A record that has been sleeping for 100 years has been released to the world. This is a record no one has read before. It is a 102-page report written by the Japanese military and handed over to the U.S. military during World War II.

It was in April 1958 that the report, which had been gathering dust in an archive near Washington, D.C., returned to Japan. It has been lying in the Japanese defense ministry archive ever since, and 68-year-old writer and history journalist Nobuyuki Watanabe brought it to life.

“I didn’t want to study. I only read books. I found history books most interesting. Because I didn’t study and got only 5 points on math, I could not get into the University of Tokyo,” said the energetic voice over the phone.

The 1923 Great Kanto earthquake claimed the lives of over 100,000 people. 100 years ago in September, more than 6,000 Koreans living in Japan were massacred. The tragedy began with rumors that Koreans had poisoned wells. But the Japanese government denied the facts until recently, saying “there is no record.”

But on December 14, an article directly refuting Tokyo’s long-standing denial was published in the Mainichi Shimbun online. Watanabe discovered the records. The report was drafted by the military headquarters in Kumagaya, Saitama Prefecture, which had been in charge of conscription and veterans affairs under the Army Ministry.

How did this document come to light? “I felt as if the records from 100 years ago were waiting to be read,” the journalist said.

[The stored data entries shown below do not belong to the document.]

-- ==== Sys2Proof/Safety.lean ====
section
/-! DEFINITION. What claims are stated in: the guard of every operation, the invariant of the reachable
states (spec/10_state.md R31), and the ends of a run (spec/70_reset_and_hazards.md R139). -/

namespace Sys2Proof.Machine

/-- The guard of every operation, as its rule gives it (R70 to R101, R115, R125); a header class is
enabled where the scan loop runs on a window of that class (log 7), and a codec function always (log 6). -/
def Guard (s : State) : Instr → Prop
  | .hdrPrimary len => s.Parsing ∧ s.headClass = some (.hdrPrimary len)
  | .hdrSecondary len => s.Parsing ∧ s.headClass = some (.hdrSecondary len)
  | .nafMagic b0 b1 b2 b3 => s.Parsing ∧ s.headClass = some (.nafMagic b0 b1 b2 b3)
  | .nafChecksum b1 b2 b3 => s.Parsing ∧ s.headClass = some (.nafChecksum b1 b2 b3)
  | .checksum _ _ _ => True
  | .encode _ _ => True
  | .decode _ _ _ _ => True
  | .rxChunk c =>
    s.halted = false ∧ s.linkState = .framed ∧ s.scanReq = false ∧ 1 ≤ c.length ∧
      c.length ≤ s.cfg.bufCap - s.buf.length
  | .parseIdle => s.Parsing ∧ s.buf.length < 4
  | .parseSlide => s.Parsing ∧ 4 ≤ s.buf.length ∧ s.headHeader = none ∧ ¬ s.TimeoutExpired
  | .parseLatch => s.Parsing ∧ 4 ≤ s.buf.length ∧ s.headHeader = none ∧ s.TimeoutExpired
  | .parseTooLarge => s.Parsing ∧ ∃ h, s.headHeader = some h ∧ s.cfg.maxFrame < 4 + h.len.toNat
  | .parseWait =>
    s.Parsing ∧ ∃ h, s.headHeader = some h ∧ 4 + h.len.toNat ≤ s.cfg.maxFrame ∧
      s.buf.length < 4 + h.len.toNat
  | .tick => s.halted = false
  | .parseDispatch =>
    s.Parsing ∧ ∃ h, s.headHeader = some h ∧ 4 + h.len.toNat ≤ s.cfg.maxFrame ∧
      4 + h.len.toNat ≤ s.buf.length
  | .rawForward c =>
    s.halted = false ∧ s.linkState = .passthrough ∧ 1 ≤ c.length ∧ c.length ≤ s.cfg.bufCap
  | .dgDropOversize k d => s.PortFree k ∧ s.cfg.maxPayload < d.length
  | .dgDropInvalid k d =>
    s.PortFree k ∧ d.length ≤ s.cfg.maxPayload ∧ s.Frames k ∧ encodeHeader s.cfg k d.length = none
  | .dgFramed k d =>
    s.PortFree k ∧ d.length ≤ s.cfg.maxPayload ∧ s.Frames k ∧ encodeHeader s.cfg k d.length ≠ none
  | .dgRaw d => s.PortFree .primary ∧ s.linkState = .passthrough ∧ d.length ≤ s.cfg.maxPayload
  | .acquire k => s.halted = false ∧ s.lock = none ∧ s.pending k ≠ none
  | .txByte => s.halted = false ∧ s.lock ≠ none ∧ s.wrRem ≠ []
  | .linkFault => s.halted = false
  | .reset => True

/-- The invariant of the reachable states: R31 with the bounds of R8, R19, R37, the emptiness clause of
R100, the agreement of the histories of R26, and the error events of R111 that a conforming
configuration can emit (R95, R124). -/
structure State.Inv (s : State) : Prop where
  /-- R8. -/
  config : s.cfg.Valid
  /-- R31(a). -/
  bufFits : s.buf.length ≤ s.cfg.bufCap
  /-- R31(b). -/
  passthroughIdle : s.linkState = .passthrough → s.buf = [] ∧ s.scanReq = false
  /-- R31(c). -/
  lockHeld : s.lock = none ↔ s.wrRem = []
  /-- R37. -/
  remFits : s.wrRem.length ≤ s.cfg.maxFrame
  /-- R31(d), and R100: a pending sequence is never empty. -/
  pendingFits : ∀ k q, s.pending k = some q → q ≠ [] ∧ q.length ≤ s.cfg.maxFrame ∧ s.lock ≠ some k
  /-- R31(e). -/
  waiting : s.scanReq = false → s.linkState = .framed →
    s.buf.length < 4 ∨ ∃ h, s.headHeader = some h ∧ 4 + h.len.toNat ≤ s.cfg.maxFrame ∧
      s.buf.length < 4 + h.len.toNat
  /-- R19, R79. -/
  timerFits : s.sinceFrame ≤ s.cfg.timerMax
  /-- R12, R26: each port's history is its part of the dispatch history. -/
  histories : ∀ k, s.outHist k = (s.dispHist.filter (fun e => e.1 = k)).map (fun e => e.2)
  /-- R95, R111, R124. -/
  errors : ∀ e ∈ s.errHist, e = ⟨.frameTooLarge, none⟩ ∨ e = ⟨.linkIoError, none⟩ ∨
    ∃ k, e = ⟨.oversizedDatagram, some k⟩
  /-- R115: the block is halted only by a reported link fault. -/
  haltReported : s.halted = true → ⟨.linkIoError, none⟩ ∈ s.errHist
  /-- R25, log 9: a chunk in transfer has not filled the free space. -/
  transferFits : s.rxPart.length < s.cfg.bufCap

/-- The operations of the inbound parser, the header classes among them (R69, R119(a)). -/
def Inbound : Instr → Prop
  | .hdrPrimary _ => True
  | .hdrSecondary _ => True
  | .nafMagic _ _ _ _ => True
  | .nafChecksum _ _ _ => True
  | .checksum _ _ _ => False
  | .encode _ _ => False
  | .decode _ _ _ _ => False
  | .rxChunk _ => True
  | .parseIdle => True
  | .parseSlide => True
  | .parseLatch => True
  | .parseTooLarge => True
  | .parseWait => True
  | .tick => False
  | .parseDispatch => True
  | .rawForward _ => True
  | .dgDropOversize _ _ => False
  | .dgDropInvalid _ _ => False
  | .dgFramed _ _ => False
  | .dgRaw _ => False
  | .acquire _ => False
  | .txByte => False
  | .linkFault => False
  | .reset => False

/-- The operations of outbound agent `k` (R92, R119(b)). -/
def Outbound (k : SubStream) : Instr → Prop
  | .hdrPrimary _ => False
  | .hdrSecondary _ => False
  | .nafMagic _ _ _ _ => False
  | .nafChecksum _ _ _ => False
  | .checksum _ _ _ => False
  | .encode _ _ => False
  | .decode _ _ _ _ => False
  | .rxChunk _ => False
  | .parseIdle => False
  | .parseSlide => False
  | .parseLatch => False
  | .parseTooLarge => False
  | .parseWait => False
  | .tick => False
  | .parseDispatch => False
  | .rawForward _ => False
  | .dgDropOversize j _ => j = k
  | .dgDropInvalid j _ => j = k
  | .dgFramed j _ => j = k
  | .dgRaw _ => k = .primary
  | .acquire _ => False
  | .txByte => False
  | .linkFault => False
  | .reset => False

/-- The error events an operation reports in a state (R108, R111). -/
def reportedBy (s : State) : Instr → List ErrorEvent
  | .hdrPrimary len => if s.cfg.maxFrame < 4 + len.toNat then [⟨.frameTooLarge, none⟩] else []
  | .hdrSecondary len => if s.cfg.maxFrame < 4 + len.toNat then [⟨.frameTooLarge, none⟩] else []
  | .nafMagic _ _ _ _ => []
  | .nafChecksum _ _ _ => []
  | .checksum _ _ _ => []
  | .encode _ _ => []
  | .decode _ _ _ _ => []
  | .rxChunk _ => []
  | .parseIdle => []
  | .parseSlide => []
  | .parseLatch => []
  | .parseTooLarge => [⟨.frameTooLarge, none⟩]
  | .parseWait => []
  | .tick => []
  | .parseDispatch => []
  | .rawForward _ => []
  | .dgDropOversize k _ => [⟨.oversizedDatagram, some k⟩]
  | .dgDropInvalid k _ => [⟨.invalidLength, some k⟩]
  | .dgFramed _ _ => []
  | .dgRaw _ => []
  | .acquire _ => []
  | .txByte => []
  | .linkFault => [⟨.linkIoError, none⟩]
  | .reset => []

/-- The serial bytes an operation brings into the scan buffer (R70). -/
def arrivedBytes : Instr → List Byte
  | .rxChunk c => c
  | _ => []

/-- The sequence an ACQUIRE grants in a state (R100). -/
def grantedBy (s : State) : Instr → List Byte
  | .acquire k => (s.pending k).getD []
  | _ => []

/-- The sequences a run of operations is granted, in the order of its ACQUIREs (R103). -/
def grantedBytes : List Instr → State → List Byte
  | [], _ => []
  | i :: is, s =>
    match exec i s with
    | .next t => grantedBy s i ++ grantedBytes is t
    | .fault _ => []
    | .refused _ => []

/-- The packets that the RAW_FORWARDs among some operations emit, in order (R87). -/
def forwardedPackets : List Instr → List (SubStream × List Byte)
  | [] => []
  | .rawForward c :: is => (.primary, c) :: forwardedPackets is
  | _ :: is => forwardedPackets is

/-- A quiescent state: only the environment can move (R139). -/
def State.Quiescent (s : State) : Prop :=
  s.scanReq = false ∧ s.pending .primary = none ∧ s.pending .secondary = none ∧ s.lock = none

/-- A claim's end state: quiescent or halted (R139). -/
def State.EndState (s : State) : Prop := s.Quiescent ∨ s.halted = true

end Sys2Proof.Machine
end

Watanabe began covering the 90th anniversary of the Kanto earthquake as a reporter for the Asahi Shimbun in 2013. He began to question why Koreans had been massacred during the time. Watanabe began to collect related materials and read them at home every day. It was not easy to dig into old documents. It often took several days to understand one Chinese character. Then, this summer, he was asked to lecture for the 100th anniversary of the earthquake.

He reviewed his documents before the presentation and discovered a document that had been mentioned in “The Great Kanto Earthquake, the Truth behind the Denial of the Massacre,” published in Japan two years ago and translated into Korean this August.

Watanabe studied the report he hadn’t read as it was too difficult to understand, and in the end, he brought it to the world. He plans to publish a book on it.

Why is he willing to confront the historical records of Japan’s faults? He resolutely said, “If we don’t clarify why these things happened, the same things can happen again. What to be done now is to reinterpret these documents. It is my job to do my best.”